[WORK REQUIRED]
With the line containing "2 ^ l.cfg.w)" as the first and the final line of the entries as the last, repeat exactly the lines in that span, including both.

Stored data entries:

[Start of Attachment]

/-- BitSerial takes one bit; the byte is done with bit 0 (R172). -/
theorem step_atBit {l : Latched} {k r : Nat} {b : Fin 8} {s : State} (hc : ResetClear s)
    (ha : l.algo = .bitSerial) (h : Holds s l) (hk : k < (stream l).length) :
    step (atBit l k b r s) =
      .next (atBit l (if b = 0 then k + 1 else k) (if b = 0 then 7 else b - 1)
        (bitstep l.cfg.w l.cfg.p r (bitAt (stream l)[k].toNat b.val)) (dropPin s)) := by
  obtain ⟨-, hw, hp, -, -, hrefin, -, halgo, hmsg⟩ := h
  obtain ⟨cfg, algo, m⟩ := l
  cases ha
  rw [atBit, step_atByte (s := { s with bitpos := some b }) hc hk]
  simp only [stepConsume, consumeBitSerial, atBit, atByte, dropPin, hw, hp, hrefin, halgo, hmsg, readReg_some]
  exact readStream_eq hk _

/-- From bit `n` of a byte, BitSerial takes the rest of the byte in `n + 1` steps. -/
theorem run_atBit {l : Latched} {k n r : Nat} {s : State} (ha : l.algo = .bitSerial) (h : Holds s l)
    (hk : k < (stream l).length) (hn : n < 8) (hq : Quiet (n + 1) s) :
    Host.Core.run Sys2Proof.core (n + 1) (atBit l k ⟨n, hn⟩ r s) =
      .next (atBit l (k + 1) 7 ((bitsFrom (stream l)[k] n).foldl (bitstep l.cfg.w l.cfg.p) r)
        (dropPins (n + 1) s)) := by
  induction n generalizing r s with
  | zero =>
    rw [run_succ (step_atBit (quiet_succ hq).1 ha h hk), dropPins_succ]
    rfl
  | succ n ih =>
    obtain ⟨hc, hq'⟩ := quiet_succ hq
    have hd : Holds (dropPin s) l := h
    have hb : (⟨n + 1, hn⟩ : Fin 8) ≠ 0 := by simp [Fin.ext_iff]
    have hpred : (⟨n + 1, hn⟩ : Fin 8) - 1 = ⟨n, by omega⟩ := by
      ext; simp [Fin.sub_def]; omega
    rw [run_succ (step_atBit hc ha h hk), if_neg hb, if_neg hb, hpred, ih hd _ hq', dropPins_succ (n + 1),
      bitsFrom_succ, List.foldl_cons]

/-- Whatever the algorithm, the steps of one byte fold it into REG. -/
theorem run_byte {l : Latched} {k r : Nat} {s : State} (h : Ready s l) (hk : k < (stream l).length)
    (hq : Quiet (stepsPerByte l.algo) s) :
    Host.Core.run Sys2Proof.core (stepsPerByte l.algo) (atByte l k r s) =
      .next (atByte l (k + 1) (byteStep l r (stream l)[k]) (dropPins (stepsPerByte l.algo) s)) := by
  by_cases ha : l.algo = .bitSerial
  · have hstart : ∀ k r u, u.bitpos = some 7 → atByte l k r u = atBit l k 7 r u := by
      intro k r u hu; rw [atBit, ← hu]
    have hb := h.bitpos ha
    have hsteps : stepsPerByte l.algo = 7 + 1 := by rw [ha]; rfl
    have hfold : ∀ a, byteStep l r a = (bitsDown a).foldl (bitstep l.cfg.w l.cfg.p) r := by
      simp only [byteStep, ha, implies_true]
    rw [hsteps] at hq ⊢
    rw [hstart _ _ _ hb, hstart _ _ _ ((h.dropPins _).bitpos ha), hfold, ← bitsFrom_seven]
    exact run_atBit ha h.holds hk (by decide) hq
  · rw [stepsPerByte_of_ne ha] at hq ⊢
    rw [run_succ (n := 0) ((step_atByte (quiet_succ hq).1 hk).trans (stepConsume_atByte ha h.dropPin hk)),
      dropPins_succ]
    rfl

/-- CONSUME takes the rest of the stream, byte by byte, and ends in FINAL. -/
theorem run_stream {l : Latched} {n k r : Nat} {s : State} (h : Ready s l) (hk : k + n = (stream l).length)
    (hq : Quiet (stepsPerByte l.algo * n) s) :
    Host.Core.run Sys2Proof.core (stepsPerByte l.algo * n) (atByte l k r s) =
      .next (atByte l (stream l).length (((stream l).drop k).foldl (byteStep l) r)
        (dropPins (stepsPerByte l.algo * n) s)) := by
  induction n generalizing k r s with
  | zero =>
    have hnil : (stream l).drop k = [] := List.drop_eq_nil_of_le (by omega)
    rw [hnil, ← hk]
    rfl
  | succ n ih =>
    have hlt : k < (stream l).length := by omega
    rw [Nat.mul_succ, Nat.add_comm] at hq ⊢
    rw [run_add (run_byte h hlt (hq.mono (by omega))), ih (h.dropPins _) (by omega) hq.dropPins, dropPins_dropPins,
      List.drop_eq_getElem_cons hlt, List.foldl_cons]

/-! ### FINAL -/

/-- FINAL responds with the finished register (R200, R201). -/
theorem step_final {l : Latched} {r : Nat} {s : State} (hc : ResetClear s) (h : Holds s l) :
    step (atByte l (stream l).length r s) =
      .next (respond (.nat (finish (finalFlip l.algo l.cfg.refout) l.cfg.w l.cfg.x r))
        (atByte l (stream l).length r (dropPin s))) := by
  obtain ⟨-, hw, -, -, hx, -, hrefout, halgo, -⟩ := h
  have hp : (atByte l (stream l).length r (dropPin s)).phase = .final := by simp [atByte, nextPhase]
  have hstep : step (atByte l (stream l).length r s) = stepFinal (atByte l (stream l).length r (dropPin s)) := by
    rw [← advance_final hp]
    exact step_of_clear hc
  rw [hstep]
  simp [stepFinal, atByte, hw, hx, hrefout, halgo]

/-! ### INIT -/

/-- The key of the table a request uses (R180, R185, R190). -/
def tableKey (l : Latched) : CacheKey :=
  { p := l.cfg.p, w := l.cfg.w, reflected := l.algo == .reflectedTable }

/-- What INIT makes ready: BitSerial's first bit, or the table (R170, R180, R185, R190). -/
def prepared (l : Latched) (s : State) : State :=
  match l.algo with
  | .bitSerial => { s with bitpos := some 7 }
  | .table => constructed (tableKey l) s
  | .optimizedTable => constructed (tableKey l) s
  | .reflectedTable => constructed (tableKey l) s

theorem prepared_host (l : Latched) (s : State) :
    (prepared l s).script = s.script ∧ (prepared l s).responses = s.responses ∧
      (prepared l s).config = s.config ∧ (prepared l s).resetPin = s.resetPin := by
  unfold prepared
  split <;> exact ⟨rfl, rfl, rfl, rfl⟩

theorem ready_prepared {l : Latched} {s : State} (h : Holds s l) : Ready (prepared l s) l := by
  obtain ⟨cfg, algo, m⟩ := l
  cases algo with
  | bitSerial => exact ⟨h, fun _ => rfl, fun ha => absurd rfl ha⟩
  | table => exact ⟨h, nofun, fun _ => rfl⟩
  | optimizedTable => exact ⟨h, nofun, fun _ => rfl⟩
  | reflectedTable => exact ⟨h, nofun, fun _ => rfl⟩

/-- INIT's test for something to consume is CONSUME's test at the first unit. -/
theorem atByte_firstIdx (l : Latched) (r : Nat) (s : State) :
    atByte l (firstIdx l) r s =
      { s with
        reg := some r, idx := some (firstIdx l), phase := nextPhase (firstIdx l < (stream l).length) } := by
  have hle : firstIdx l ≤ (stream l).length := by rw [length_stream]; exact Nat.le_add_right _ _
  have hmore : (firstIdx l != (stream l).length) = decide (firstIdx l < (stream l).length) := by
    rw [Bool.eq_iff_iff, bne_iff_ne, decide_eq_true_iff]
    omega
  rw [atByte, hmore]

/-- INIT prepares the state and loads REG and IDX. BitSerial uses no table, and so no cache. -/
theorem stepInit_eq {l : Latched} {s : State} (h : Holds s l) (hw : 8 ≤ l.cfg.w) (hp : l.cfg.p < 2 ^ l.cfg.w)
    (hcache : l.algo ≠ .bitSerial → CacheOk s) :
    stepInit s = .next (atByte l (firstIdx l) (startReg l) (prepared l s)) := by
  rw [atByte_firstIdx]
  obtain ⟨-, hcw, hcp, hci, -, hrefin, -, halgo, hmsg⟩ := h
  obtain ⟨cfg, algo, m⟩ := l
  cases algo with
  | bitSerial =>
    simp only [stepInit, initBitSerial, prepared, hcw, hci, hrefin, halgo, hmsg, readReg_some]
    rfl
  | table =>
    simp only [stepInit, initTable, hcw, hcp, hci, hrefin, halgo, hmsg, readReg_some]
    exact construct_eq (key := tableKey _) hw hp (hcache nofun) _
  | optimizedTable =>
    simp only [stepInit, initOptimized, hcw, hcp, hci, halgo, hmsg, readReg_some]
    exact construct_eq (key := tableKey _) hw hp (hcache nofun) _
  | reflectedTable =>
    simp only [stepInit, initReflected, hcw, hcp, hci, halgo, hmsg, readReg_some]
    exact construct_eq (key := tableKey _) hw hp (hcache nofun) _

end Sys2Proof.Machine

/-! ## Whole requests -/

namespace Sys2Proof.Machine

[End of Attachment]

[ANSWER SPACE]
theorem stepInit_eq {l : Latched} {s : State} (h : Holds s l) (hw : 8 ≤ l.cfg.w) (hp : l.cfg.p < 2 ^ l.cfg.w)
    (hcache : l.algo ≠ .bitSerial → CacheOk s) :
    stepInit s = .next (atByte l (firstIdx l) (startReg l) (prepared l s)) := by
  rw [atByte_firstIdx]
  obtain ⟨-, hcw, hcp, hci, -, hrefin, -, halgo, hmsg⟩ := h
  obtain ⟨cfg, algo, m⟩ := l
  cases algo with
  | bitSerial =>
    simp only [stepInit, initBitSerial, prepared, hcw, hci, hrefin, halgo, hmsg, readReg_some]
    rfl
  | table =>
    simp only [stepInit, initTable, hcw, hcp, hci, hrefin, halgo, hmsg, readReg_some]
    exact construct_eq (key := tableKey _) hw hp (hcache nofun) _
  | optimizedTable =>
    simp only [stepInit, initOptimized, hcw, hcp, hci, halgo, hmsg, readReg_some]
    exact construct_eq (key := tableKey _) hw hp (hcache nofun) _
  | reflectedTable =>
    simp only [stepInit, initReflected, hcw, hcp, hci, halgo, hmsg, readReg_some]
    exact construct_eq (key := tableKey _) hw hp (hcache nofun) _

end Sys2Proof.Machine

/-! ## Whole requests -/

namespace Sys2Proof.Machine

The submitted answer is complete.